RAS LANOUF, Libya
Moammar Gadhafi's forces hammered rebels with tanks and rockets, turning their rapid advance into a panicked retreat in an hourslong battle Tuesday. The fighting underscored the dilemma facing the United States and its allies in Libya: Rebels may be unable to oust Gadhafi militarily unless already contentious international airstrikes go even further in taking out his forces.
Opposition fighters pleaded for strikes as they fled the hamlet of Bin Jawwad, where artillery shells crashed thunderously. No such strikes were launched during the fighting, and some rebels shouted, "Sarkozy, where are you?" — a reference to French President Nicolas Sarkozy, one of the strongest supporters of using air power against Gadhafi.
Reports overnight indicated that the rebels were in flight from Brega and Ras Lanouf, key cities east of Tripoli.
World leaders meeting in London agreed that Gadhafi should step down but have yet to decide what new pressure to put on him.
"Gadhafi has lost the legitimacy to lead, so we believe he must go. We're working with the international community to try to achieve that outcome," Secretary of State Hillary Rodham Clinton told reporters after the talks concluded.
German Foreign Minister Guido Westerwelle said it "has to be made very clear to Gadhafi: His time is over." But Germany and other countries have expressed reservations about the current military intervention in Libya, let alone expanding it.
France has struck a more forceful tone. Defense Minister Gerard Longuet told France-Inter radio that Paris and London believe that the campaign "must obtain more" than the end of shooting at civilians.
The rout of the rebels Tuesday illustrated how much they rely on international air power. Only a day earlier, they had been storming westward in hopes of taking Sirte, Gadhafi's hometown and a bastion of his support in central Libya. They reached within 60 miles of the city before they were hit by the onslaught from Gadhafi's forces, driving them back east to Bin Jawwad under barrages of rocket and tank fire.
Many of the ragtag, untrained volunteers who make up the bulk of the rebel forces fled in a panicked scramble. However, some of them backed by special forces soldiers from military units that joined the rebellion took a stand in Bin Jawwad, bringing up truck-mounted rocket launchers of their own and returning fire.
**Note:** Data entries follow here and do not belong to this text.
-- ==== Sys2Proof/Machine/Sched.lean ====
section
/-! DEFINITION. The events by which the device schedules threads: activation with materialisation and placement,
admission, demotion, eviction, register-line fills, wakes, crumbs and trap records (spec R17 to R31, R45, R46, R75,
R305, R331 to R336, R346). An event whose condition is not met leaves the state as it is. -/

namespace Sys2Proof.Machine

/-! ### Room in a register cache (spec R47, R52, R334, R335) -/

/-- The lines of a register cache in a mode. -/
def Mode.lines (m : Mode) : Nat := m.rcsz.toNat * 32

/-- The register lines that a core keeps of a thread: resident ones, and those allocated for a word that waits for more. -/
def Thread.kept (t : Thread) : List Nat := t.lines ++ t.alloc.filter (fun j => !t.lines.contains j)

/-- The lines that a thread takes: two for its header, and its register lines. -/
def Thread.used (t : Thread) : Nat := 2 + t.kept.length

/-- The lines that the threads of a core take. -/
def State.usedOn (s : State) (core : Nat) : Nat := ((s.on core).map Thread.used).sum

/-- The lines of a core that are free for a launch of a mode; a core that changes its mode is empty. -/
def State.freeLines (s : State) (m : Mode) (core : Nat) : Nat :=
  if (s.core core).mode = some m then m.lines - s.usedOn core - (s.core core).pre.length else m.lines

/-- The register lines of a thread that may be replaced: those that no issued word still reads or writes, without those in
`keep`. -/
def State.spareLines (s : State) (t : Thread) (keep : List Nat) : List Nat :=
  let cycle := (s.core (posCore t.cur)).cycle
  let fills (ps : List LoadPiece) (j : Nat) : Bool := ps.any (fun p => overlaps (p.dst, p.width) (128 * j, 128))
  let inUse (j : Nat) : Bool :=
    t.busy.any (fun b => decide (cycle < b.till) && overlaps (b.lo, b.n) (128 * j, 128)) ||
    (match t.waitLoad with | some w => fills w.pieces j | none => false) ||
    t.accs.any (fun a =>
      match a with
      | .load _ ps => fills ps j
      | _ => false)
  t.kept.filter (fun j => !keep.contains j && !inUse j)

/-- The place of a thread's lines in the table of R335, for a requester and its priority. -/
def victimRank (req : Key) (prio : Nat) (t : Thread) : Option Nat :=
  if t.key = req then some 48
  else
    match t.state with
    | .parked => some t.prio.toNat
    | .resident => some (16 + t.prio.toNat)
    | .active => if t.prio.toNat ≤ prio then some 32 else none
    | _ => none
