-- ==== Sys2Proof/Machine/Dispatch.lean ====
section
/-! DEFINITION. The meaning of every instruction and event: one call of its definition for each constructor. -/

namespace Sys2Proof.Machine
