/-- R194: TRAP and BRK complete and trap: TRPC is their own address, PC the next word's, TRINFO their code. R195: EXIT with
nothing outstanding and every result written: the thread is DONE past the EXIT, off its core, with no claim; its header is
written back with STATE 7; its index counts as done. (Where it completes no launch and no thread is parked, nothing else of
memory changes.) -/
def Obligations.TrapBreakAndExit : Prop :=
  (∀ (s : State) (i : BitVec 12), s.thr.FitControl {} →
    let T (o : Out) (cls : TrapClass) : Prop := Traps s o { cls := cls, cause := i.toNat } ∧
      ∃ t, o = .next t ∧ t.thr.pc = s.thr.pc + 4 ∧ t.thr.trpc = s.thr.pc ∧ t.thr.trinfo = i.setWidth 56 ∧
        t.thr.trclass = cls.code ∧ t.mem = s.mem
    T (exec (.trapInsn i) s) .trap ∧ T (exec (.brk i) s) .brk) ∧
  (∀ (s : State) (l : Launch) (f : Nat), s.thr.FitControl {} → s.Settled → s.thr.claims = [] → s.quiet s.thr = true →
    let k := s.thr.key
    s.launch? k.launch = some l →
    (({ l with done := k.index.toNat :: l.done.filter (fun y => y != k.index.toNat) } : Launch).skipTo l.nextIndex).allDone s.dev = false →
    (l.spans = true → l.allReported s.dev = false) → l.guest = false →
    s.headerPlace s.thr = some f → s.ctxReady s.thr true (s.thr.ctx.toNat, 256) = .ok →
    (s.took s.thr true (s.ctxLocs s.thr (s.thr.ctxBytes [])) true).headerPlace s.thr = some f →
    (∀ p ∈ s.pins, ∀ n, p.owner ≠ .claim k n ∧ p.owner ≠ .epilogue k n) → (∀ u ∈ s.threads, u.state ≠ .parked) →
    ∃ t, exec .exit s = .next t ∧
      t.thr.state = .done ∧ t.thr.pc = s.thr.pc + 4 ∧ t.thr.claims = [] ∧ t.thr.held = false ∧ t.thr.lines = [] ∧
      bits (t.mem.readNum f 256) 66 64 = 7 ∧ bits (t.mem.readNum f 256) 63 0 = (s.thr.pc + 4).toNat ∧
      (∀ a, (a < f ∨ f + 256 ≤ a) → t.mem.read a = s.mem.read a) ∧
      (∃ l', t.launch? k.launch = some l' ∧ k.index.toNat ∈ l'.done) ∧
      t.threads = s.threads ∧
      t.outLaunch = s.outLaunch ++ (s.told l).map (fun d => LaunchMsg.gone d ⟨k.launch, BitVec.ofNat 32 k.index.toNat⟩))

/-! ### Prefixes and hints (spec R169, R171, R197 to R201, R228, R229) -/

/-- R169, R171, R197, R228, R229: a prefix joins the group, which remembers its first word, and PC goes on; the group's other
prefixes stay. -/
def Obligations.PrefixesJoinTheGroup : Prop :=
  ∀ (s : State),
    let g := s.thr.group
    let P (i : Instr) (g' : Group) : Prop := exec i s = .next { s with thr := { s.thr with
      pc := s.thr.pc + 4
      group := { g' with
        len := g.len + 1
        start := if g.len = 0 then s.thr.pc else g.start }
      afterHint := false } }
    (∀ p, g.imm = none → P (.pfxi p) { g with imm := some p }) ∧
    (∀ self p, g.view = none → P (.pfxv self p) { g with view := some (.pos self p) }) ∧
    (∀ self n, g.view = none → s.thr.hasG n = true → P (.pfxvg self n) { g with view := some (.reg self n) }) ∧
    (∀ c, g.scope = none → P (.pfxs c) { g with scope := some c }) ∧
    (∀ o r, g.mods = none → P (.pfxm o r) { g with mods := some (o, r) })

/-- R169, R343: a second prefix of a kind, a prefix before a control word or a hint, a HINT before a control word, and a
prefix that a word does not accept make the group trap with class ILL, cause 2, DETAIL the word's place in the group (0 for
the control word after a HINT), TRPC the group's first word. R35, R168: a word that names a scalar register at or above
GCOUNT, a vector register at or above VCOUNT, or a tile register without a tile view traps with class ILL, cause 4; so does
MFSR of a WDLIM register, whatever its partition (R168 step 5 comes before the check of R292). The cause numbers of class ILL
are the model's reading (log entry 33). -/
def Obligations.UnfitWordsTrap : Prop :=
  (∀ (s : State),
    let g := s.thr.group
    let T (i : Instr) : Prop := Traps s (exec i s) { cls := .ill, cause := 2, detail := g.len, va := s.thr.pc }
    (∀ p, g.imm ≠ none → T (.pfxi p)) ∧
    (∀ self p, g.view ≠ none → T (.pfxv self p)) ∧
    (∀ self n, g.view ≠ none → T (.pfxvg self n)) ∧
    (∀ c, g.scope ≠ none → T (.pfxs c)) ∧
    (∀ o r, g.mods ≠ none → T (.pfxm o r)) ∧
    (g.len ≠ 0 → T .nop ∧ T .yield ∧ (∀ n, T (.hintStall n)) ∧ (∀ p, T (.hintPrio p)) ∧
      (∀ a b o, T (.beq a b o)) ∧ (∀ d o, T (.jal d o)) ∧ (∀ d a i, T (.jalr d a i)) ∧
      (∀ i, T (.trapInsn i)) ∧ (∀ i, T (.brk i)) ∧ T .exit) ∧
    (g.len = 0 → s.thr.afterHint = true → ∀ a b o, T (.bne a b o)) ∧
    ((g.imm ≠ none ∨ g.view ≠ none ∨ g.scope ≠ none) → ∀ d a b r, T (.fadd d a b r)) ∧
    ((g.imm ≠ none ∨ g.view ≠ none ∨ g.scope ≠ none ∨ g.mods ≠ none) → ∀ d a b, T (.add d a b) ∧ T (.fmin d a b)) ∧
    ((g.view ≠ none ∨ g.scope ≠ none ∨ g.mods ≠ none) → ∀ d a i, T (.addi d a i)) ∧
    ((g.scope ≠ none ∨ g.mods ≠ none) → ∀ d a i, T (.ldw d a i) ∧ T (.stw d a i)) ∧
    ((g.imm ≠ none ∨ g.mods ≠ none) → ∀ d a z o, T (.lda d a z o) ∧ T (.stl d a z o))) ∧
  (∀ (s : State), s.thr.group = {} → s.thr.afterHint = false →
    let T (i : Instr) : Prop := Traps s (exec i s) { cls := .ill, cause := 4, detail := 0, va := s.thr.pc }
    (∀ d a b : BitVec 6, (s.thr.gcount.toNat ≤ d.toNat ∨ s.thr.gcount.toNat ≤ a.toNat ∨ s.thr.gcount.toNat ≤ b.toNat) →
      T (.add d a b) ∧ T (.amow d a b .relaxed .add) ∧ ∀ r, T (.fadd d a b r)) ∧
    (∀ d a : BitVec 6, (s.thr.gcount.toNat ≤ d.toNat ∨ s.thr.gcount.toNat ≤ a.toNat) →
      ∀ i, T (.ldw d a i) ∧ T (.stw d a i) ∧ T (.jalr d a i)) ∧
    (∀ d a b : BitVec 6, (s.thr.vcount.toNat ≤ d.toNat ∨ s.thr.vcount.toNat ≤ a.toNat ∨ s.thr.vcount.toNat ≤ b.toNat) →
      ∀ p, T (.vadd d a b 0 p)) ∧
    (s.thr.tbase = 0xFF → ∀ t a l, T (.tld t a l)) ∧
    (s.thr.sup = true → ∀ d : BitVec 6, s.thr.gcount.toNat ≤ d.toNat → ∀ q < 64, T (.mfsr d (BitVec.ofNat 12 (0x140 + q)))))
The two sides traded salvos for hours, drilling Bin Jawwad's buildings with shrapnel and bullet holes. But by the afternoon, rebels fled farther east, their cars and trucks filling both lanes of the desert highway as they retreated to and even beyond the oil port of Ras Lanouf, roughly 25 miles away. Some loyalist forces had reached the outskirts of Ras Lanouf, where the thud of heavy weapons was heard and black smoke rose from buildings.
It was the second time in weeks that rebel forces have been driven back from an attempted assault on Sirte. The last time, it nearly meant the end of their movement: They retreated hundreds of miles west and Gadhafi forces nearly stormed their capital, Benghazi, until the United States and European strikes began March 19.
Even proponents of the international campaign have been wary of going further by effectively providing air cover for rebels who are now trying to go on the offensive and march through Gadhafi-controlled territory to the Libyan capital, Tripoli, to end his more than 41 years in power.
With the possibility of a prolonged military deadlock looming, 40 foreign ministers, Clinton, the heads of NATO and the United Nations and representatives from the Arab League met in London to decide how to help Libya into a post-Gadhafi future.
British Prime Minister David Cameron acknowledged that "the Libyan people cannot reach that future on their own. … We are all here in one united purpose, that is to help the Libyan people in their hour of need."
Clinton said the international community must support calls for democracy sweeping Libya and its neighbors but warned that "these goals are not easily achieved."
Italian Foreign Minister Franco Frattini pushed a plan for a cease-fire, exile for Gadhafi and a framework for talks on Libya's future between tribal leaders and opposition figures.
As for the possibility of giving arms to the heavily outgunned rebels, Clinton said the United States has made no decision, and British Foreign Secretary William Hague said the subject did not come up at Tuesday's meeting.